Creating a self-contained Final Cut Pro Movie By Craig Elliott Hanna

When supplying film and video assets in a digital format, most post- or authoring houses will want an uncompressed version of your project (QuickTime?¢ or AVI) delivered on a portable hard drive. This method is best for supplying projects because it removes the risks involved with additional compression and subsequent loss of quality.

You can accomplish this in several ways using Final Cut Pro (FCP).

External hard drive
The first method involves placing the FCP project file (ending with .fcp) on an external hard drive. Because this file references (i.e. is linked to) the original QuickTime movies or clips, all those clips " along with any other render files, graphics, and elements (Livetype, Motion, Color, etc.) referenced by your FCP movie " must also be placed on the hard drive.

This method is beneficial because the movie remains at the original resolution of your edit without adding compression. The risk involved with this method is if any assets, such as graphics or video clips, are not transferred to the drive, your project will be missing a necessary element which will be replaced by a "missing asset" warning screen when viewed.

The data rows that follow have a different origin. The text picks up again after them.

-- ==== Sys2Proof/Laws/KeepsSettings.lean ====
section
/-! SUPPORT. One lemma per operation: it keeps what the state must keep. Here: settings, transactions, resets and the control path. -/

namespace Sys2Proof.Machine

/-! ### Settings -/

theorem setPlat_keeps (s) (i) (e) (both) : Keeps s (setPlat s i e both) := by
  unfold setPlat
  with_reducible refine Keeps.upd ?_ rfl rfl
  exact Keeps.refl _

theorem setParcels_keeps (s) (p) (mask) (both) : Keeps s (setParcels s p mask both) := by
  unfold setParcels
  lift_lets
  intro x0
  subst x0
  intro x1
  subst x1
  intro x2
  refine Keeps.bindLet (s := s) (x := x2) ?_ (fun h3 => ?_)
  subst x2
  with_reducible refine Keeps.upd ?_ rfl rfl
  exact Keeps.refl _
  clear_value x2
  intro x4
  subst x4
  intro x5
  subst x5
  intro x6
  refine Keeps.bindLet (s := s) (x := x6) ?_ (fun h7 => ?_)
  subst x6
  with_reducible refine Keeps.upd ?_ rfl rfl
  assumption
  clear_value x6
  with_reducible apply Keeps.ite
  assumption
  with_reducible apply Keeps.foldl (fun z8 _ => ?_) ?_
  assumption
  with_reducible apply Keeps.ite
  exact Keeps.refl _
  with_reducible apply Keeps.after (coreReassigned_keeps _ _)
  exact Keeps.refl _

theorem setPolicy_keeps (s) (p) (b) : Keeps s (setPolicy s p b) := by
  unfold setPolicy
  lift_lets
  intro x0
  subst x0
  intro x1
  refine Keeps.bindLet (s := s) (x := x1) ?_ (fun h2 => ?_)
  subst x1
  with_reducible apply Keeps.after (State.modPart_keeps _ _ _)
  exact Keeps.refl _
  clear_value x1
  with_reducible apply Keeps.after (dsFresh_keeps _ _ _)
  assumption

theorem setGroup_keeps (s) (p) (c) : Keeps s (setGroup s p c) := by
  unfold setGroup
  lift_lets
  intro x0
  subst x0
  with_reducible apply Keeps.after (modUc_keeps _ _ _)
  exact Keeps.refl _

theorem setPower_keeps (s) (c) : Keeps s (setPower s c) := by
  unfold setPower
  lift_lets
  intro x0
  subst x0
  with_reducible apply Keeps.after (limitsTook_keeps _)
  with_reducible apply Keeps.after (State.modPw_keeps _ _)
  exact Keeps.refl _

theorem setSteps_keeps (s) (c) : Keeps s (setSteps s c) := by
  unfold setSteps
  with_reducible apply Keeps.after (applyMstepPolicy_keeps _)
  with_reducible apply Keeps.after (State.modPw_keeps _ _)
  exact Keeps.refl _

theorem wakeCheck_keeps (s) : Keeps s (wakeCheck s) := by
  unfold wakeCheck
  with_reducible apply Keeps.ite
  lift_lets
  intro x0
  refine Keeps.bindLet (s := s) (x := x0) ?_ (fun h1 => ?_)
  subst x0
  with_reducible apply Keeps.after (State.modPw_keeps _ _)
  exact Keeps.refl _
  clear_value x0
  intro x2
  subst x2
  with_reducible refine Keeps.upd ?_ rfl rfl
  assumption
  exact Keeps.refl _

theorem setTol_keeps (s) (c) : Keeps s (setTol s c) := by
  unfold setTol
  with_reducible apply Keeps.after (wakeCheck_keeps _)
  with_reducible apply Keeps.after (State.modFn_keeps _ _ _)
  exact Keeps.refl _

theorem writePortCfg_keeps (s) (n) (v) : Keeps s (writePortCfg s n v) := by
  unfold writePortCfg
  lift_lets
  intro x0
  subst x0
  intro x1
  refine Keeps.bindLet (s := s) (x := x1) ?_ (fun h2 => ?_)
  subst x1
  with_reducible apply Keeps.after (modPort_keeps _ _ _)
  exact Keeps.refl _
  clear_value x1
  intro x3
  subst x3
  with_reducible apply Keeps.ite
  with_reducible apply Keeps.ite
  assumption
  with_reducible apply Keeps.after (linkDown_keeps _ _)
  assumption
  with_reducible apply Keeps.ite
  assumption
  with_reducible apply Keeps.ite
  with_reducible apply Keeps.after (askSwitch_keeps _ _ _)
  assumption
  with_reducible apply Keeps.ite
  with_reducible apply Keeps.after (askSwitch_keeps _ _ _)
  assumption
  assumption

theorem setIdentity_keeps (s) (id) (lx) (ly) (lz) : Keeps s (setIdentity s id lx ly lz) := by
  unfold setIdentity
  lift_lets
  intro x0
  refine Keeps.bindLet (s := s) (x := x0) ?_ (fun h1 => ?_)
  subst x0
  with_reducible apply Keeps.after (State.modFab_keeps _ _)
  exact Keeps.refl _
  clear_value x0
  with_reducible apply Keeps.foldl (fun z2 _ => ?_) ?_
  assumption
  lift_lets
  intro x3
  refine Keeps.bindLet (s := z2) (x := x3) ?_ (fun h4 => ?_)
  subst x3
  with_reducible apply Keeps.after (sendHs_keeps _ _ _ _)
  exact Keeps.refl _
  clear_value x3
  with_reducible apply Keeps.ite
  exact Keeps.refl _
  with_reducible apply Keeps.after (judgePeer_keeps _ _ _)
  assumption

theorem setFabric_keeps (s) (c) : Keeps s (setFabric s c) := by
  unfold setFabric
  lift_lets
  intro x0
  subst x0
  split
  with_reducible apply Keeps.after (setIdentity_keeps _ _ _ _ _)
  exact Keeps.refl _
  split
  with_reducible apply Keeps.after (State.modPart_keeps _ _ _)
  exact Keeps.refl _
  exact Keeps.refl _
  with_reducible apply Keeps.after (State.modFab_keeps _ _)
  exact Keeps.refl _
  with_reducible apply Keeps.after (State.modFab_keeps _ _)
  exact Keeps.refl _
  with_reducible apply Keeps.after (modBar_keeps _ _ _)
  exact Keeps.refl _
  split
  with_reducible apply Keeps.after (modXc_keeps _ _ _)
  exact Keeps.refl _
  exact Keeps.refl _
  split
  with_reducible apply Keeps.after (writePortCfg_keeps _ _ _)
  exact Keeps.refl _
  exact Keeps.refl _
  exact Keeps.refl _

theorem setRoutes_keeps (s) (c) (both) : Keeps s (setRoutes s c both) := by
  unfold setRoutes
  lift_lets
  intro x0
  subst x0
  intro x1
  subst x1
  with_reducible apply Keeps.after (State.modFab_keeps _ _)
  exact Keeps.refl _

theorem execRouteTableApply_keeps (s) : Goes s (execRouteTableApply s) := by
  unfold execRouteTableApply
  with_reducible apply Goes.next
  split
  exact Keeps.refl _
  with_reducible apply Keeps.ite
  lift_lets
  intro x0
  refine Keeps.bindLet (s := s) (x := x0) ?_ (fun h1 => ?_)
  subst x0
  with_reducible apply Keeps.after (State.modFab_keeps _ _)
  exact Keeps.refl _
  clear_value x0
  with_reducible apply Keeps.foldl (fun z2 _ => ?_) ?_
  assumption
  with_reducible apply Keeps.after (finish_keeps _ _ _ _ _)
  exact Keeps.refl _
  exact Keeps.refl _

theorem settle_keeps (s) (c) : Keeps s (settle s c) := by
  unfold settle
  split
  split
  with_reducible apply Keeps.after (setParcels_keeps _ _ _ _)
  exact Keeps.refl _
  exact Keeps.refl _
  split
  with_reducible apply Keeps.after (setPlat_keeps _ _ _ _)
  exact Keeps.refl _
  exact Keeps.refl _
  split
  with_reducible apply Keeps.after (setPlat_keeps _ _ _ _)
  exact Keeps.refl _
  exact Keeps.refl _
  split
  with_reducible apply Keeps.after (setPolicy_keeps _ _ _)
  exact Keeps.refl _
  exact Keeps.refl _
  split
  with_reducible apply Keeps.after (setGroup_keeps _ _ _)
  exact Keeps.refl _
  exact Keeps.refl _
  with_reducible apply Keeps.after (setPower_keeps _ _)
  exact Keeps.refl _
  with_reducible apply Keeps.after (setSteps_keeps _ _)
  exact Keeps.refl _
  with_reducible apply Keeps.after (setTol_keeps _ _)
  exact Keeps.refl _
  with_reducible apply Keeps.after (setFabric_keeps _ _)
  exact Keeps.refl _
  with_reducible apply Keeps.after (setRoutes_keeps _ _ _)
  exact Keeps.refl _
  exact Keeps.refl _

theorem restore_keeps (v) (s) (c) : Keeps s (restore v s c) := by
  unfold restore
  split
  lift_lets
  intro x0
  subst x0
  intro x1
  subst x1
  intro x2
  subst x2
  intro x3
  subst x3
  intro x4
  refine Keeps.bindLet (s := s) (x := x4) ?_ (fun h5 => ?_)
  subst x4
  with_reducible refine Keeps.upd ?_ rfl rfl
  exact Keeps.refl _
  clear_value x4
  with_reducible apply Keeps.foldl (fun z6 _ => ?_) ?_
  assumption
  with_reducible apply Keeps.ite
  exact Keeps.refl _
  with_reducible apply Keeps.after (coreReassigned_keeps _ _)
  exact Keeps.refl _
  split
  with_reducible refine Keeps.upd ?_ rfl rfl
  exact Keeps.refl _
  exact Keeps.refl _
  split
  with_reducible refine Keeps.upd ?_ rfl rfl
  exact Keeps.refl _
  exact Keeps.refl _
  split
  with_reducible apply Keeps.after (State.modPart_keeps _ _ _)
  exact Keeps.refl _
  exact Keeps.refl _
  split
  with_reducible apply Keeps.after (modUc_keeps _ _ _)
  exact Keeps.refl _
  exact Keeps.refl _
  with_reducible apply Keeps.after (State.modPw_keeps _ _)
  exact Keeps.refl _
  with_reducible apply Keeps.after (applyMstepPolicy_keeps _)
  with_reducible apply Keeps.after (State.modPw_keeps _ _)
  exact Keeps.refl _
  with_reducible apply Keeps.after (wakeCheck_keeps _)
  with_reducible apply Keeps.after (State.modFn_keeps _ _ _)
  exact Keeps.refl _
  lift_lets
  intro x7
  subst x7
  split
  split
  with_reducible apply Keeps.after (State.modPart_keeps _ _ _)
  exact Keeps.refl _
  exact Keeps.refl _
  with_reducible apply Keeps.after (State.modFab_keeps _ _)
  exact Keeps.refl _
  with_reducible apply Keeps.after (State.modFab_keeps _ _)
  exact Keeps.refl _
  with_reducible apply Keeps.after (modBar_keeps _ _ _)
  exact Keeps.refl _
  split
  with_reducible apply Keeps.after (modXc_keeps _ _ _)
  exact Keeps.refl _
  exact Keeps.refl _
  split
  lift_lets
  intro x8
  subst x8
  with_reducible apply Keeps.after (writePortCfg_keeps _ _ _)
  exact Keeps.refl _
  exact Keeps.refl _
  exact Keeps.refl _
  with_reducible apply Keeps.after (State.modFab_keeps _ _)
  exact Keeps.refl _
  exact Keeps.refl _

theorem modTxn_keeps (s) (f) (g) : Keeps s (modTxn s f g) := by
  unfold modTxn State.modKci
  dsimp -zeta only
  with_reducible refine Keeps.updTxn ?_ rfl (Nat.le_of_eq (List.length_map _))
  exact Keeps.refl _

theorem endTxn_keeps (s) (t) (status) (commit) (detail) (result) : Keeps s (endTxn s t status commit detail result) := by
  unfold endTxn State.modKci
  dsimp -zeta only
  lift_lets
  intro x0
  refine Keeps.bindLet (s := s) (x := x0) ?_ (fun h1 => ?_)
  subst x0
  with_reducible refine Keeps.updTxn ?_ rfl (List.length_filter_le _ _)
  exact Keeps.refl _
  clear_value x0
  intro x2
  refine Keeps.bindLet (s := s) (x := x2) ?_ (fun h3 => ?_)
  subst x2
  with_reducible apply Keeps.foldl (fun z4 _ => ?_) ?_
  assumption
  with_reducible apply Keeps.after (finish_keeps _ _ _ _ _)
  exact Keeps.refl _
  clear_value x2
  split
  with_reducible apply Keeps.after (finish_keeps _ _ _ _ _)
  assumption
  assumption

theorem unswitch_keeps (s) (t) : Keeps s (unswitch s t) := by
  unfold unswitch
  split
  with_reducible apply Keeps.after (rekey_keeps _ _)
  with_reducible apply Keeps.foldl (fun z0 _ => ?_) ?_
  exact Keeps.refl _
  with_reducible apply Keeps.after (restore_keeps _ _ _)
  exact Keeps.refl _
  exact Keeps.refl _

theorem stageRaise_keeps (s) (t) : Keeps s (stageRaise s t) := by
  unfold stageRaise
  split
  with_reducible apply Keeps.ite
  exact Keeps.refl _
  with_reducible apply Keeps.after (raiseVlog_keeps _ _)
  exact Keeps.refl _
  exact Keeps.refl _

theorem unraise_keeps (s) (t) : Keeps s (unraise s t) := by
  unfold unraise
  with_reducible apply Keeps.ite
  exact Keeps.refl _
  with_reducible apply Keeps.after (writeVlog_keeps _ _)
  exact Keeps.refl _

theorem rollBack_keeps (s) (t) (status) (commit) : Keeps s (rollBack s t status commit) := by
  unfold rollBack
  with_reducible apply Keeps.after (endTxn_keeps _ _ _ _ _ _)
  with_reducible apply Keeps.after (unraise_keeps _ _)
  with_reducible apply Keeps.after (unswitch_keeps _ _)
  exact Keeps.refl _

theorem execTxnTimeout_keeps (f) (s) : Goes s (execTxnTimeout f s) := by
  unfold execTxnTimeout
  with_reducible apply Goes.next
  split
  with_reducible apply Keeps.ite
  with_reducible apply Keeps.after (rollBack_keeps _ _ _ _)
  exact Keeps.refl _
  exact Keeps.refl _
  exact Keeps.refl _

theorem execTxnSwitch_keeps (f) (s) : Goes s (execTxnSwitch f s) := by
  unfold execTxnSwitch
  with_reducible apply Goes.next
  split
  with_reducible apply Keeps.ite
  with_reducible apply Keeps.after (modTxn_keeps _ _ _)
  with_reducible apply Keeps.after (rekey_keeps _ _)
  with_reducible apply Keeps.foldl (fun z0 _ => ?_) ?_
  exact Keeps.refl _
  with_reducible apply Keeps.after (settle_keeps _ _)
  exact Keeps.refl _
  exact Keeps.refl _
  exact Keeps.refl _

theorem execTxnVerifyReport_keeps (f) (fault) (s) : Goes s (execTxnVerifyReport f fault s) := by
  unfold execTxnVerifyReport
  with_reducible apply Goes.next
  split
  dsimp only
  with_reducible apply Keeps.ite
  exact Keeps.refl _
  split
  with_reducible apply Keeps.after (modTxn_keeps _ _ _)
  exact Keeps.refl _
  with_reducible apply Keeps.ite
  exact Keeps.refl _
  with_reducible apply Keeps.after (endTxn_keeps _ _ _ _ _ _)
  with_reducible apply Keeps.foldl (fun z0 _ => ?_) ?_
  exact Keeps.refl _
  with_reducible apply Keeps.ite
  split
  with_reducible apply Keeps.after (zeroRange_keeps _ _ _)
  exact Keeps.refl _
  exact Keeps.refl _
  exact Keeps.refl _
  exact Keeps.refl _

theorem execTxnRevert_keeps (f) (s) : Goes s (execTxnRevert f s) := by
  unfold execTxnRevert
  with_reducible apply Goes.next
  split
  with_reducible apply Keeps.ite
  with_reducible apply Keeps.after (endTxn_keeps _ _ _ _ _ _)
  with_reducible apply Keeps.after (unraise_keeps _ _)
  with_reducible apply Keeps.after (unswitch_keeps _ _)
  exact Keeps.refl _
  exact Keeps.refl _
  exact Keeps.refl _

theorem virtual_keeps (s) (c) : Keeps s (virtual s c) := by
  unfold virtual
  with_reducible apply Keeps.ite
  split
  with_reducible apply Keeps.after (modTxn_keeps _ _ _)
  with_reducible apply Keeps.foldl (fun z0 _ => ?_) ?_
  exact Keeps.refl _
  with_reducible apply Keeps.after (settle_keeps _ _)
  exact Keeps.refl _
  exact Keeps.refl _
  exact Keeps.refl _

theorem accept_keeps (act) (s) (c) (h_act : FK2 act) : Keeps s (accept act s c) := by
  unfold accept
  lift_lets
  intro x0
  refine Keeps.bindLet (s := s) (x := x0) ?_ (fun h1 => ?_)
  subst x0
  with_reducible apply Keeps.ite
  with_reducible apply Keeps.after (post_keeps _ _ _ _ _ _)
  exact Keeps.refl _
  exact Keeps.refl _
  clear_value x0
  with_reducible apply Keeps.ite
  with_reducible apply Keeps.after (modTxn_keeps _ _ _)
  assumption
  with_reducible apply Keeps.after (h_act _ _)
  assumption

If using this method, it's best to open the FCP movie from the hard drive and check carefully to make sure all assets are included and that all links to that media remain unbroken. If not, you may incur additional charges or delays while the post/authoring house tries to reconnect or replace the missing assets.

QuickTime file
A second method of supplying a project is to create a version where all the clips are included into one QuickTime file. This is accomplished by choosing Export > QuickTime Movie or Export > Using QuickTime Conversion. This method creates one single QuickTime file including all the assets used on the timeline.

Although this can be a very good method for supplying digital files, it is by no means foolproof. When exporting using this method, it's important to make sure to choose the correct codec that matches your timeline settings. If not, the QuickTime movie may be recompressed at a lower setting, reducing the quality of the project.

Final Cut Movie - Recommended
The third and best method for supplying a video or film to a post or authoring house is to create a self-contained Final Cut Movie. This method gathers all assets used in the project and combines them into one self-contained FCP movie. This not only prevents assets from being omitted, but also retains the projects original quality by using the current timelines resolution.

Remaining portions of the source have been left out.